Bir de diziyi sevmeme nedenleri bulunmakta. İlk olarak hayalet olma meselesini tam bir yere oturtamadıklarını düşünüyorum. Hayalet kavramını diziye aktarmada sorunlar yaşadıkları belli. Hayaletler cisimleri tutabiliyorlar, ama bir şeyler yiyip içmek istedikleri zaman içlerinden geçip gidiyor ya da kıyafetlerini değiştiremiyorlar. Madem öyle duvarlardan, hatta zeminden de geçmeleri gerek. Yani bu konuyu oldukça çelişkili şekilde götürdüklerini söyleyebilirim. Ayrıca Annie’yi sadece doğaüstü olanlar görebiliyor, ama bir süre sonra herkese görünebiliyor. Sonra yine eski haline dönüyor. Neden sürekli bu karakteri iki ileri bir geri götürdüklerine anlam vermek zor oluyor. Kısaca daha önce de bahsettiğim gibi; dizi fantastik ögelerden çok insani ilişkilere odaklandığı için, çoğu detayı atlamış gibi görünüyor. İkinci olarak, karakterleri kararlı tutmayı başaramıyor senaristler. Tüm karakterlerin tabii ki inişleri çıkışları olabilir, ama kişilik değişiklikleri az olmalıdır. Olsa bile geriye dönülmesi izleyiciyi bir süre sonra sıkacaktır, sıkmış gibi görünüyor da. Bunlara rağmen izleme oranında aşırı bir düşüş olmuyor, komedi unsuruyla neredeyse tüm eksileri artıya çevirmeyi başarıyorlar.

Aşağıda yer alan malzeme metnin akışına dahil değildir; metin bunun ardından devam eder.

/-- The solve in progress ends (R178): its record (Table 6.5), associations, births and discards, and the next solve. -/
def State.solveDone (v ns : Nat) (s : State) : State :=
  match s.fus.solve with
  | none => s
  | some x =>
    if x.batch.view ≠ v then s
    else
      let nc := x.batch.dets.length
      let (total, vec) := solve x.miss x.birth nc x.cost []
      let rec_ := toLE 2 x.rows.length ++ toLE 2 nc ++ toLE 4 total ++ toLE 1 v ++ toLE 1 (b2n x.truncated) ++ toLE 2 (ns / 10) ++
        toLE 4 x.batch.seq ++ ((vec.zip x.cost).flatMap fun c => toLE 2 c.1 ++ toLE 2 (if c.1 = 65535 then 0 else c.2.getD c.1 0))
      let solves := (s.fus.solves.filter fun t => s.now < t + 1000000000) ++ [s.now]
      let s := s.modFus fun k => { k with solve := none, records := upd k.records v (fun _ => some rec_), solves := solves }
      let s := (s.set It.tkSolvesPerS solves.length).set It.tkSolveMaxNs (max (s.get It.tkSolveMaxNs) (sat32 ns))
      let s := (x.rows.zip vec).foldl (fun s r =>
        match s.fus.tracks.find? (fun t => t.id == r.1), x.batch.dets[r.2]? with
        | some t, some p =>
          let (s, t) := s.associate v p t
          s.setTrack t
        | _, _ => s) s
      let s := ((List.range nc).filter fun j => !vec.contains j).foldl (fun s j => s.unpaired v (nth x.batch.dets j)) s
      s.solverNext

def execSolveDone (dt : Nat) (view : Fin 4) (ns : Nat) (s : State) : Host.Outcome State Fault Refusal :=
  timedRun dt (State.solveDone view ns) s

/-- A closed batch of a view whose solve has not started within 2000 µs is not solved (R179). -/
def State.solveLate (v : Nat) (s : State) : State :=
  match s.fus.closed.find? (fun b => b.view == v && decide (b.closedAt + 2000000 ≤ s.now)) with
  | none => s
  | some b =>
    let s := (s.modFus fun k => { k with closed := k.closed.filter (fun x => !(x.view == v && x.seq == b.seq)) }).bump It.tkSolveLate
    b.dets.foldl (fun s p => s.unpaired v p) s

def execSolveLate (dt : Nat) (view : Fin 4) (s : State) : Host.Outcome State Fault Refusal := timedRun dt (State.solveLate view) s

/-! ## Decisions and beads (R173, R180 to R182) -/

/-- A released detection enters the batch of its view, which closes when it is full (R174). -/
def State.trackerTake (x : Sample) (s : State) : State :=
  match x.det with
  | none => s
  | some d =>
    let v := x.mem
    let p := s.placeDet v x d
    let s := if s.fus.batches.any (fun b => b.view == v) then
        s.modFus fun k => { k with batches := k.batches.map fun b => if b.view = v then { b with dets := b.dets ++ [p] } else b }
      else s.modFus fun k => { k with
        batches := k.batches ++ [{ view := v, seq := nth k.seqs v, dets := [p] }], seqs := upd k.seqs v (fun n => (n + 1) % 4294967296) }
    if s.fus.batches.any (fun b => b.view == v && decide (256 ≤ b.dets.length)) then s.closeBatch v else s

/-- The views in use. -/
def State.viewsInUse (s : State) : List Nat := (List.range 4).filter s.viewOn

/-- The decision point of a track is reached (R173); `h` is the tally at the horizon. Log entry: 80 DEDUCED. -/
def State.decisionPoint (s : State) (h : Option Nat) (t : Track) : Bool :=
  s.viewsInUse.all fun v =>
    (nth t.seen v).isSome ||
      match h, t.predictT (s.useKi It.tkAccel) (nth s.fus.tables (s.useK (It.tkViewTable v))).maxW with
      | some h, some pt => decide ((s.useK (It.tkViewGateT v) : Int) < posDiff (twos 64 ((h : Int) + s.useKi (It.tkViewTOffset v))) pt)
      | _, _ => false

/-- The vote of a view: eject (R180). -/
def voteEject (rd : Nat → Nat) (v : Nat) (p : Placed) : Bool :=
  let f := rd (It.tkViewTestFeat v)
  let x := signed32 (p.d.feats.getD f 0)
  let l := signed32 (rd (It.tkViewTestLevel v))
  (decide (p.d.cls < 32) && bit (rd (It.tkViewEjectClasses v)) p.d.cls) ||
    (f != 255 && (if rd (It.tkViewTestOp v) = 0 then decide (x < l) else decide (l < x)))

/-- The decision from the votes, each a view with its vote for eject: eject, and the flags contradiction [0], single view
[1], outlier view [2] (R180). -/
def decideVotes (action primary : Nat) (vs : List (Nat × Bool)) : Bool × Nat :=
  let n := vs.length
  let e := (vs.filter (·.2)).length
  if n = 1 then (decide (e = 1), 2)
  else if e = n then (true, 0)
  else if e = 0 then (false, 0)
  else if 2 < n ∧ n < 2 * e then (true, 4)
  else if 2 < n ∧ n < 2 * (n - e) then (false, 4)
  else (match action with
    | 0 => true
    | 1 => false
    | _ => ((vs.find? fun v => v.1 == primary).map (·.2)).getD true, 1)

Being Human’ın Aidan Turner, Russel Tovey ve Lenora Crichlow ile geçen bu biraz komedi biraz dram biraz da korku içeren üç sezonunun ardından, baş karakterlerimiz birer birer diziden ayrılıyorlar ve dizi kendini yenilemek üzere yeni vampir, kurtadam ve hayaletini seçiyor. Damien Molony, Michael Socha ve Kate Bracken ile son sezonu olan 5. sezonunu da kapatan Being Human, dizinin izleyici kitlesi tarafından oyuncuların kabul edilmemesi nedeniyle sona eriyor ve böylece bu dizi de azalarak biten sağlam yapımlar arasında yerini alıyor. Biz de ilk üç sezonu izleyerek kısa bir nostalji turuna çıkabiliriz yeniden.